COALAS is funded by the INTERREG IVA France (Channel) – England European cross-border co-operation programme. The project aims to develop new technologies for disabled people through social and technological innovation and through the users' social and psychological integrity. The objective is to produce a cognitive ambient assistive living system with Healthcare cluster in cloud with domestic service robots like humanoid, intelligent wheelchair which connect with the cloud.

ROS (Robot Operating System) provides an eco-system to support cloud robotics. ROS is a flexible and distributed framework for robot software development. It is a collection of tools, libraries, and conventions that aim to simplify the task of creating complex and robust robot behaviour across a wide variety of robotic platforms. A library for ROS that is a pure Java implementation, called rosjava, allows Android applications to be developed for robots. Since Android has a booming market and billion users, it would be significant in the field of Cloud Robotics.

DAVinci Project is a proposed software framework that seeks to explore the possibilities of parallelizing some of the robotics algorithms as Map/Reduce tasks in Hadoop. The project aims to build a cloud computing environment capable of providing a compute cluster built with commodity hardware exposing a suite of robotic algorithms as a SaaS and share data co-operatively across the robotic ecosystem. This initiative is not available publicly.

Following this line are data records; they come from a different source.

/-- As `State.endFwaWait`, for a product aimed at a DRAINING bank of the BWA (R162). -/
def State.endBwaWait (s : State) (n q : Nat) : State :=
  let waiting (o : UnitOp) : Bool := decide (o.kind = .bmm) && o.waits && decide (o.bank = q)
  match takeFirst waiting (s.tile n).bwa with
  | none => s
  | some (o, _) =>
    let tag := s.bwaTagOf (n / 64) (bits o.word 2 2) false o.a o.b
    s.modTile n fun t =>
      { t.setBwaBank q (({} : Bank).claim tag (dExt1 o.a) (dExt1 o.b)) with
        bwa := updateFirst waiting (fun x => { x with waits := false, tag := tag, freed := s.now }) t.bwa }

/-- BWA_DRAIN_COMPLETE (R88, R166 to R168, R280).  A drained element that R280 leaves unwritten still sets the non-finite flag,
as a result of the drain, and enters no count of the window (DESIGN CHOICE, notes/assumptions/77). -/
def State.completeBwaDrain (s : State) (n : Nat) : State :=
  let t := s.tile n
  match takeFirst (fun o => decide (o.kind = .bdr) && o.started.isSome) t.bwa with
  | none => s
  | some (o, rest) =>
    let b := t.bwaBank o.bank
    let e := t.gradExtentOf o
    let s := s.advanceTo (o.started.getD 0 + gradDrainTime e)
    let p := s.tilePaddock n
    let rows := (List.range e.1).map fun i => (List.range e.2).map fun j => s.gradCode p o b i j
    let bad := ((cells b.extM b.extN).find? fun c => !(fp (b.gradFp32 o.y.toInt c.1 c.2)).isFinite).map fun c =>
      c.1 * shapeN (bits b.tag 60 2) + c.2
    let s := s.modTile n fun t => { ((t.setBwaBank o.bank {}).slotEnd o) with bwa := rest }
    let s := s.writePieces p (unitPieces (rows.zipIdx.map fun r => (rowAt o.d r.2, r.1.flatMap fun v => leBytes 2 v.toNat)))
    let s := if dHasEntry o.d then s.account (n / 64) (dEntry o.d) (gradCounts o.y.toInt rows) false else s
    (s.endBwaWait n o.bank).nonFiniteAt n o bad

/-- BWA_DRAIN_COMPLETE. -/
def execBwaDrainComplete (n : Nat) (s : State) : Host.Outcome State Fault Refusal :=
  .next (s.whenRunning fun s => s.completeBwaDrain n)

/-! ### The agreement watch -/

/-- The repeat that may start next: the BWA is idle, and the bank of its number holds repeats of the same FWA bank or
nothing (R128). -/
def Tile.nextRepeat (t : Tile) : Option UnitOp :=
  if t.bwa.any fun o => o.started.isSome then none
  else t.bwa.find? fun o => decide (o.kind = .watchProduct) && decide (o.waits = (t.bwaBank o.bank).watched)

/-- AGREEMENT_REPEAT (R127 to R129, R169): the Martingale issues a sampled product again on the idle BWA, in the B-shape of
its FWA product.  The repeat takes the BWA bank of its FWA bank's number, which the manual leaves open (DESIGN CHOICE,
notes/assumptions/73). -/
def State.issueRepeat (s : State) (n : Nat) : State :=
  let t := s.tile n
  if s.tilePhase n ≠ .gen ∧ s.tilePhase n ≠ .fwd then s
  else match t.nextRepeat with
    | none => s
    | some o =>
      let same (x : UnitOp) : Bool := decide (x = o)
      let tag := s.bwaTagOf (n / 64) (bits o.word 2 2) true o.srcA o.srcB
      let b := t.bwaBank o.bank
      let drop (s : State) : State := s.modTile n fun t => { t with bwa := t.bwa.filter fun x => !same x }
      if tagState b.tag = 1 ∧ setTagState b.tag 0 ≠ tag then drop (s.countAbandoned (n / 64) (bits o.tag 32 8) 1)
      else
        let (s, bad) := s.readRanges (bwaRanges o.srcA o.srcB)
        if bad then (drop s).opFault n cBwaEcc 0 o
        else
          let b := { b with tag := setTagState tag 1, activation := bits o.tag 32 8, always := decide (bits o.tag 58 2 = 2) }
          s.modTile n fun t =>
            { t.setBwaBank o.bank b with bwa := updateFirst same (fun x => { x with started := some (max s.now t.bwaFree) }) t.bwa }

/-- AGREEMENT_REPEAT. -/
def execAgreementRepeat (n : Nat) (s : State) : Host.Outcome State Fault Refusal :=
  .next (s.whenRunning fun s => s.issueRepeat n)

/-- The relative error of one element as a BF16 magnitude (R130); `open_` is the free value for a non-finite operand. -/
def relativeError (yf yb open_ : BitVec 16) : BitVec 16 :=
  if bfNonFinite yf || bfNonFinite yb then open_
  else
    match bf yf, bf yb with
    | .fin s m e, .fin t k f =>
      if k = 0 then (if m = 0 then 0 else 0x7F80)
      else
        match (Num.fin s m e).add (Num.fin t k f).neg with
        | .fin _ d g => BitVec.ofNat 16 (fmtBf16.roundRat false false false d k (g - f))
        | _ => open_
    | _, _ => open_

/-- A magnitude code above 2^−k. -/
def aboveLimit (r : BitVec 16) (k : Nat) : Bool :=
  bfNonFinite r || (match bf r with | .fin _ m e => ratLt 1 1 (-(k : Int)) m 1 e | _ => true)

/-- The relative errors of a compared output, drawing a free value for each non-finite pair. -/
def State.errorsOf (s : State) : List (BitVec 16 × BitVec 16) → State × List (BitVec 16)
  | [] => (s, [])
  | (yf, yb) :: rest =>
    if bfNonFinite yf || bfNonFinite yb then
      let (v, s) := s.draw
      let (s, rs) := s.errorsOf rest
      (s, relativeError yf yb (BitVec.ofNat 16 (bits v 0 15)) :: rs)
    else
      let (s, rs) := s.errorsOf rest
      (s, relativeError yf yb 0 :: rs)

/-- The statistics a comparison adds (R130). -/
def MtgEntry.compare (e : MtgEntry) (products warn : Nat) (rs : List (BitVec 16)) : MtgEntry :=
  { e with samples := satAdd e.samples products, elems := satAdd e.elems rs.length,
           exceed := satAdd e.exceed (rs.filter fun r => aboveLimit r warn).length,
           maxrel := BitVec.ofNat 16 (rs.foldl (fun a r => max a r.toNat) e.maxrel.toNat) }

/-- A bank whose repeats and whose FWA drain are both complete. -/
def Tile.comparable (t : Tile) (q : Nat) : Bool :=
  (t.bwaBank q).watched && !(t.bwa.any fun o => decide (o.kind = .watchProduct) && decide (o.bank = q) && o.waits)

/-- AGREEMENT_COMPARE (R130, R166, R167): the repeats of a bank drain to COMPARE and are compared with the FWA drain; the
statistics enter the activation entry's open window, and the bank is EMPTY.  After that window has closed the statistics are
dropped: nothing counts them, ABANDONED included (DESIGN CHOICE, notes/assumptions/73). -/
def State.compareRepeats (s : State) (n : Nat) : State :=
  let t := s.tile n
  match (List.range 4).find? t.comparable with
  | none => s
  | some q =>
    let b := t.bwaBank q
    let done := s.modTile n fun t => t.setBwaBank q {}
    if b.products = 0 then done
    else
      let s := done.advanceTo (t.bwaDone + 24)
      let (s, rs) := s.errorsOf ((cells b.extM b.extN).map fun c => (Tbl.get 0 b.watch (c.1 * b.extN + c.2), b.repeatBf16 c.1 c.2))
      if (s.entry (n / 64) b.activation).isOpen then
        s.modEntry (n / 64) b.activation fun e => e.compare b.products (s.field (.mtgWatch (s.tilePaddock n)) 16 8) rs
      else s

/-- AGREEMENT_COMPARE. -/
def execAgreementCompare (n : Nat) (s : State) : Host.Outcome State Fault Refusal :=
  .next (s.whenRunning fun s => s.compareRepeats n)

end Sys2Proof.Machine
end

C2RO (C2RO Cloud Robotics) is a platform that processes real-time applications such as collision avoidance and object recognition in the cloud. Previously, high latency times prevented these applications from being processed in the cloud thus requiring on-system computational hardware (e.g. Graphics Processing Unit or GPU). C2RO published a peer-reviewed paper at IEEE PIMRC17 showing its platform could make autonomous navigation and other AI services available on robots – even those with limited computational hardware (e.g. a Raspberry Pi) – from the cloud. C2RO eventually claimed to be the first platform to demonstrate cloud-based simultaneous localization and mapping (SLAM) at RoboBusiness in September 2017.

Rocos is a centralized cloud robotics platform that provides the developer tooling and infrastructure to build, test, deploy, operate and automate robot fleets at scale. Founded in October 2017, the platform went live in January 2019.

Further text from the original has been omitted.